If I have implied that 'competition' or 'dominance' is inherently good (under some Godly, or objectively moral framework), I mean not to - rather that they are not inherently bad: Which extreme equalitarians certainly believe.

I would agree some dominant people are not pleasant to be around (especially the neurotic ones)! I have been meaning to write an article, in fact, on the differences and overlaps between influence and dominance - how one can have one without the other and how for effective leadership one needs degrees of both.

I am fond of Piaget but embarrassingly have not read enough of him. Please show me where I can find this suggestion of his.

For your last point:

1) Kindness is in fact 'a' standard, but not the 'only' standard - which leftists push at us, and which is often a facade for achieving and maintaining power (at least for the political types).
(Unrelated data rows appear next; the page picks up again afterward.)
-- ==== Sys2Proof/Machine/Trap.lean ====
section
/-!
DEFINITION. The words of trap mode and of the control registers: `csr` (R423, R424), `nopre` (R425), the return from an
exception `rfe` (R426), and `ctx` with the state blocks that it stores and loads (R427 to R433).
-/

namespace Sys2Proof.Machine

/-! ### CSR (R340, R423, R424) -/

/-- The operand of `csr` for a control register: a pair for the four of 64 bits. -/
def csrOp (n : BitVec 6) (r : BitVec 7) (k : Bool := false) : Opnd :=
  { n := r.toNat, cnt := if n.toNat < 4 then 2 else 1, k := k }

/-- CSTAT of a group (R340). -/
def Group.cstat (g : Group) : Nat := g.pres.toNat * 128 + g.pair.toNat * 64 + g.cont.length

/-- The value of a control register as a group's word reads it (R423). -/
def State.csr (s : State) (I : Iss) (n : Nat) : DWord :=
  let c := s.ctx I.G.ctx
  let g := I.acting s
  match n with
  | 0 => c.tvec
  | 1 => c.svec
  | 2 => c.rvec
  | 3 => c.svbase
  | 4 => BitVec.zeroExtend 64 c.pkr
  | 5 => BitVec.zeroExtend 64 c.slto
  | 6 => BitVec.zeroExtend 64 (s.lane I.G.lane).seed
  | 7 => BitVec.ofNat 64 g.cstat
  | _ => BitVec.zeroExtend 64 (g.urec.getD (n - 16) 0#32)

/-- CSR_RD (R424). -/
def execCsrRd (d : BitVec 7) (n : BitVec 6) (e : Bool) (s : State) : Host.Outcome State Fault Refusal :=
  s.withIss fun I =>
    let od := csrOp n d
    s.word I (I.need false true [od] [] .uniform) e fun s =>
      s.modGroup I.gid fun g =>
        (if od.cnt = 2 then g.writePair od.n I.act (fun _ => s.csr I n.toNat) .uniform
          else g.write od.n I.act (fun _ => (s.csr I n.toNat).extractLsb' 0 32) .uniform).advance I.sid e

/-- Writes a control register: the vectors, SVBASE, PKR, SLTO and SSEED (R59, R319, R423). -/
def State.setCsr (s : State) (I : Iss) (n : Nat) (v : DWord) : State :=
  let slot := I.G.ctx
  let low : Word := v.extractLsb' 0 32
  let seed : BitVec 24 := v.extractLsb' 0 24
  match n with
  | 0 => s.modCtx slot fun c => { c with tvec := v }
  | 1 => s.modCtx slot fun c => { c with svec := v }
  | 2 => s.modCtx slot fun c => { c with rvec := v }
  | 3 => s.modCtx slot fun c => { c with svbase := v }
  | 5 => s.modCtx slot fun c => { c with slto := low &&& 0x00FFFFFF#32 }
  | _ => s.modLane I.G.lane fun l => { l with seed := if seed = 0#24 then 1#24 else seed }

/-- A write of PKR sets out to the dies' copies, one at a time for a context, and its word waits until every present die's copy
holds the new value (R424, R443). -/
def State.writeKeys (s : State) (I : Iss) (v : Word) : State :=
  (s.modCtx I.G.ctx fun c => if c.pkrNew.isSome then c else { c with pkrNew := some (v, I.gid, I.sid) }).stall I .control

/-- The present dies whose copies of PKR a write has still to reach (R443). -/
def State.keyDies (s : State) (c : Ctx) : List Nat :=
  if c.pkrNew.isSome then s.presentDies.filter fun d => (mapFind c.pkrAt d).isNone else []
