/-- What the events of grids and of host queues leave (R394, R396, R398, R401, R402). -/
def gridEvent (s : State) : Instr → Option State
  | .gridReady k => (mapFind s.grids k).bind fun d => if !s.cpRuns then none else match d.st with
      | .accepted =>
        if d.deps.any fun x => s.depNow x == .failed then some (s.rejectGrid k d 8)
        else if s.depsMet d then some ((s.modGrid k fun d => { d with st := .migrating }).sendRanges k d) else none
      | .migrating => some (s.sendRanges k d)
      | _ => none
  | .rangeListComplete k => (mapFind s.grids k).bind fun d =>
      if s.cpRuns ∧ d.st = .migrating ∧ (d.rlist.all (·.done)) = true then some (s.modGrid k fun d => { d with st := .placing }) else none
  | .gridRetirement k => (mapFind s.grids k).bind fun d =>
      if !s.cpRuns ∨ !s.gridOver k d then none
      else
        let t := { s with consts := mapDrop s.consts fun x => x.1 == k }
        let t := (t.freeSluice k d).modGrid k fun d => { d with st := .retired }
        some ((match d.parent with
          | some p => t.modGrid p fun x => { x with finish := x.finish.join d.finish }
          | none => t).signalGrid d 0)
  | .dieFence die =>
    if !s.present die then none
    else
      let s := { s with dpres := s.dpres &&& ~~~(1#9 <<< die) }
      let hit := s.openCtxs.filter fun k => (s.wgs.any fun x => x.2.ctx == k && dieOfCore x.2.core == die) ||
        s.saved.any fun x => x.2.wg.ctx == k && s.cannotReturn x.2
      let t := hit.foldl (fun s k => s.endByPlane k 9 die) s
      some ((t.grids.map (·.1)).foldl State.recheckGrid t)
  | .hostQueueConsume q =>
    if !s.cpRuns ∨ s.queueTurn ≠ some q then none
    else
      let x := s.queue q
      let t := { s with nextQueue := q + 1 }
      some (if (t.ctx x.slot).st ≠ .live then t.stopQueue q 3
        else if 2 ^ x.lg < (x.tail - x.head).toNat then t.stopQueue q 2
        else match t.physWords (x.base.toNat + 128 * (x.head.toNat % 2 ^ x.lg)) 32 with
          | none => t.stopQueue q 1
          | some ws => (t.acceptHost (dwords ws) x.slot (BitVec.ofNat 32 (2 ^ 18 * q + x.head.toNat % 2 ^ 18))).modQueue q
              fun x => { x with head := x.head + 1 })
  | _ => none

/-- What the delivery of error records leaves (R346, R451). -/
def recordEvent (s : State) : Instr → Option State
  | .errorRecordAppend i => (s.pend[i]?).bind fun r => r.queue.slot.bind fun k =>
      if !s.mayDeliver i then none
      else if s.orphan r then some (s.unpend i)
      else some (((s.deliverTo (some k) r.queue.va 0 r.urec).1.unpend i).settleDrops r.die)
  | .managementRecordAppend i => (s.pend[i]?).bind fun r =>
      if r.queue.slot.isSome ∨ !s.mayDeliver i then none
      else match s.deliverTo none s.host.mgqDesc.toNat 0 r.urec with
        | (t, .written) => some (((t.unpend i).modHost HostRegs.raiseMsix).settleDrops r.die)
        | (t, _) => some ((t.unpend i).settleDrops r.die)
  | .unconsumedError die pa corrected =>
    if homeDie pa ≠ die ∨ !backed pa ∨ inWindow pa then none
    else
      let v := s.free
      let w := v.2.free
      let t := if corrected then w.2 else w.2.poisonMemory pa
      some (t.manage die 13 (if corrected then 1 else 2 * (w.1.toNat % 2)) (1 + v.1.toNat % 31) 0 (some (pa / 64 * 64)))
  | _ => none

/-- A command to a context slot: written in its register, and taken up at once, or when the command processor runs again
(R18, R391, R409). -/
def commanded (s : State) (k cmd : Nat) (f : State → State) : Option State :=
  let t := s.modCtx k fun c => { c with cmd := cmd }
  if 1024 ≤ k then none
  else some (if s.cpRuns then f t else t.modCtx k fun c => { c with todo := c.todo ++ [cmd] })

/-- What the control plane's events and the hosts' commands to context slots and queues leave (R18, R391 to R393, R409,
R415). -/
def planeEvent (s : State) : Instr → Option State
  | .voteDisagreement b two =>
    let v := s.vote b
    if 18 < b ∨ !v.2.2.1 then none
    else if two && !v.2.2.2 then
      some ({ s.free.2 with votes := mapSet s.votes b (min 0xFFFF (v.1 + 1), v.2.1, true, true) }.manage (blockDie b) (blockSrc b) 1
        (1 + s.free.1.toNat % 31) 0 none)
    else
      let a := { s with votes := mapSet s.votes b (v.1, min 0xFF (v.2.1 + 1), false, false) }.affected b
      some ({ a.2 with struck := mapSet a.2.struck b (a.1.map fun k => (a.2.ctxId k).toNat) }.manage (blockDie b) (blockSrc b) 4
        codeControlPlane 0 none)
  | .resyncComplete b =>
    let v := s.vote b
    if v.2.2.1 && v.2.2.2 then some { s with votes := mapSet s.votes b (v.1, v.2.1, true, false) } else none
  | .controlPlaneRestart b =>
    let v := s.vote b
    if 18 < b ∨ v.2.2.1 then none
    else
      let a := { s with votes := mapSet s.votes b (v.1, v.2.1, true, false) }.struckBy b
      let t := a.1.foldl (fun s k => s.endByPlane k (blockSrc b) (blockDie b)) { a.2 with struck := mapDel a.2.struck b }
      some (if b ≠ 0 then t
        else
          let r := (((t.queues.filter fun x => x.2.en).map (·.1)).foldl (fun s q => s.stopQueue q 5) t).takeTodo
          r.1.foldl (fun s x => s.ctxCommand x.1 x.2) r.2)
  | .contextCreate k => commanded s k 1 fun s => s.createCtx k
  | .contextDestroy k => commanded s k 2 fun s => s.destroyCtx k
  | .contextResume k => commanded s k 3 fun s => s.resumeCtx k
  | .contextReset k => commanded s k 4 fun s => s.hostReset k
  | .contextEnd k =>
    let t := s.dropHopeless k
    if !s.cpRuns ∨ (s.ctx k).st ≠ .resetting ∨ !t.ctxQuiet k then none
    else
      let u := t.freeCtx k
      some (if (u.ctx k).destroy then u.freeSlotOf k else u.modCtx k fun c => { c with st := .ended })
  | .preemptionRequest k => if 1024 ≤ k ∨ (s.ctx k).st ≠ .live then none else some (s.holdContext k)
  | .breakpointResume k loc =>
    if 1024 ≤ k then none
    else
      let t := s.modCtx k fun c => { c with dbgLoc := loc }
      some { t with groups := t.groups.map fun (x : Nat × Group) =>
        if x.2.ctx == k then
          (x.1, { x.2 with splits := x.2.splits.map fun (p : Split) =>
            if p.st == .brk && x.2.loc p.idx == loc then { p with st := .ready } else p })
        else x }
  | .pageResumeDoorbell k => if 1024 ≤ k then none else some (s.wakePages fun g _ => g.ctx == k)
  | .queueEnable q ctl =>
    let lg := (ctl.extractLsb' 16 4).toNat
    let slot := (ctl.extractLsb' 0 10).toNat
    if 8192 ≤ q ∨ (s.queue q).en then none
    else
      let t := s.modQueue q fun x => { x with lg := lg, slot := slot }
      some (if (s.queue q).base.toNat % 128 ≠ 0 ∨ lg < 4 then t.stopQueue q 4
        else if (s.ctx slot).st ≠ .live ∧ (s.ctx slot).st ≠ .held then t.stopQueue q 3
        else t.modQueue q fun x => { x with en := true, head := 0#32, tail := 0#32 })
  | .queueDisable q => if 8192 ≤ q then none else some ((s.modQueue q fun x => { x with en := false }).failPending q)
  | .queueDoorbell q tail =>
    let dark : Bool := match regionOf (s.queue q).base.toNat with
      | .host h => s.host.inReset.contains h
      | _ => false
    if 8192 ≤ q ∨ dark then none else some (s.modQueue q fun x => { x with tail := tail })
  | _ => none

/-- What the events of time, ports, boot, heat and reset leave (R375, R439, R445, R453 to R461). -/
def deviceEvent (s : State) : Instr → Option State
  | .frameBoundary => some { s with
      frame := s.frame + 1, qosctlNow := s.qosctl, qosqNow := s.qosq
      agenda := if (s.frame + 1).toNat % 2 ^ 16 = 0 then s.agenda ++ [.event .timeConversionUpdate] else s.agenda }
  | .timeConversionUpdate =>
    if s.frame.toNat % 2 ^ 16 ≠ 0 then none
    else
      let now : Map Nat Nat := s.presentDies.map fun d => (d, s.time d)
      let before : Map Nat Nat := s.samples.getLast?.getD []
      some ((s.presentDies.flatMap fun i => (s.presentDies.filter (· != i)).map fun j => (i, j)).foldl (fun s (i, j) =>
        let v := s.free
        let w := v.2.free
        let new := fitPair (mapGet before i 0) (mapGet before j 0) (mapGet now i 0) (mapGet now j 0) v.1 w.1
          (mapGet w.2.conv (i, j) (0x100000000#64, 0#64))
        { w.2 with conv := mapSet w.2.conv (i, j) new }) { s with samples := [before, now] })
  | .cxlReadTimeout j =>
    if 5 < j ∨ (s.port j).iso then none
    else
      let lines := (s.farDirty.filter fun x => ofPort j x.1).foldl
        (fun (acc : List Nat) x => if acc.contains (lineOf x.1) then acc else lineOf x.1 :: acc) []
      let t := s.modPort j fun p => { p with
        iso := true, active := false, training := false
        wdrop := BitVec.ofNat 16 (min 0xFFFF ((s.port j).wdrop.toNat + lines.length)) }
      some ({ t with
        farDirty := t.farDirty.filter fun x => !ofPort j x.1
        poison := (t.expPoison.filter fun l => ofPort j (64 * l)).map (fun l => (l, 0#16)) ++
          mapDrop t.poison fun l => ofPort j (64 * l)
        groups := t.groups.map fun (x : Nat × Group) =>
          (x.1, { x.2 with prods := x.2.prods.map fun (p : Producer) => p.failWhere codeTimeoutIsolated 2 (ofPort j) })
        migr := t.migr.map fun (x : Nat × MigrCmd) => (x.1, x.2.isolated j) }.manage
            (portDie j) 11 0 codeTimeoutIsolated j none)
  | .hostCompletionTimeout gid id =>
    ((mapFind s.groups gid).bind fun g => g.prods.find? fun p => p.id == id).bind fun p =>
      if !p.ext.any fun x => isHostMem x.2.1 then none
      else
        let t := s.modGroup gid fun g => { g with
          prods := g.prods.map fun (p : Producer) => if p.id == id then p.failWhere codePoisonConsumed 11 isHostMem else p }
        some ((t.fill gid id).1.dropExited gid)
  | .isolationEnd j =>
    if 5 < j ∨ !(s.port j).iso ∨ !(s.port j).active then none else some (s.modPort j fun p => { p with iso := false, wdrop := 0#16 })
  | .linkRetrain j => if 5 < j then none else some (s.modPort j fun p => { p with active := false, training := true })
  | .dataLinkLayerLinkActive j =>
    if 5 < j ∨ !(s.port j).training then none else some (s.modPort j fun p => { p with active := true, training := false })
  | .portReset h => if 1 < h ∨ s.host.inReset.contains h then none else some (s.modHost fun x => { x with inReset := x.inReset ++ [h] })
  | .portResetExit h => some (s.modHost fun x => { x with inReset := x.inReset.filter (· != h) })
  | .attestationReport =>
    if !s.host.attGo then none else
    let body := s.reportBody
    let ws := bytesWords (body ++ (List.range 64).map (Config.signature s.tick (digestOf body)))
    let dst := s.host.attDst.toNat
    some ((if dst % 64 = 0 ∧ isHostMem dst then
        s.homeWords dst ws
      else s).modHost fun h => { h with attGo := false, attUse := [] })
  | .registerWrite off v => if s.host.booted then some (s.windowWrite off v) else none
  | .moduleReset => some s.resetModule
  | .signedBoot =>
    if s.host.booted ∨ s.host.bootFail then none
    else if !Config.imageSigned s.tick then some (s.modHost fun h => { h with bootFail := true })
    else some ((List.range 6).foldl (fun s j => s.modPort j fun p => { p with active := decide (0 < Config.farCapacity j) })
      (s.modHost fun h => (upFrom 1 1 7).foldl (fun h m => h.extend m ((List.range 32).map (Config.measured m)))
        ({ h with booted := true, bootFail := false }.extend 0 ((List.range 32).map Config.imageDigest))))
  | .thermalTrip => some (s.modHost fun h => { h with thTrip := true }).resetModule
  | .thermalThrottle die =>
    if 8 < die ∨ s.host.throttled.contains die then none
    else
      let v := (s.modHost fun h => { h with throttled := h.throttled ++ [die] }).free
      some (v.2.manage die 11 (v.1.toNat / 32 % 2) (1 + v.1.toNat % 31) die none)
  | _ => none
Moral psychologist Jonathan Haidt's work on moral foundations suggests kindness fits under the 'care' foundation, which is 1 of 6 moral foundations.

2) I personally find it unhelpful, when thinking of biological and psychological evolution, to use the dichotomy of 'competition versus cooperation' without specifying whether this is at the group level or the individual level. Within groups, individuals competed with each other roughly allowing the best, most able, healthiest of mind and body, to rise to the top and pass on their genes. However, groups competed against other groups, and it required individuals within the group, to simultaneously cooperate with each other, in order to maximise their access to resources. Groups that were poor at cooperating would die off.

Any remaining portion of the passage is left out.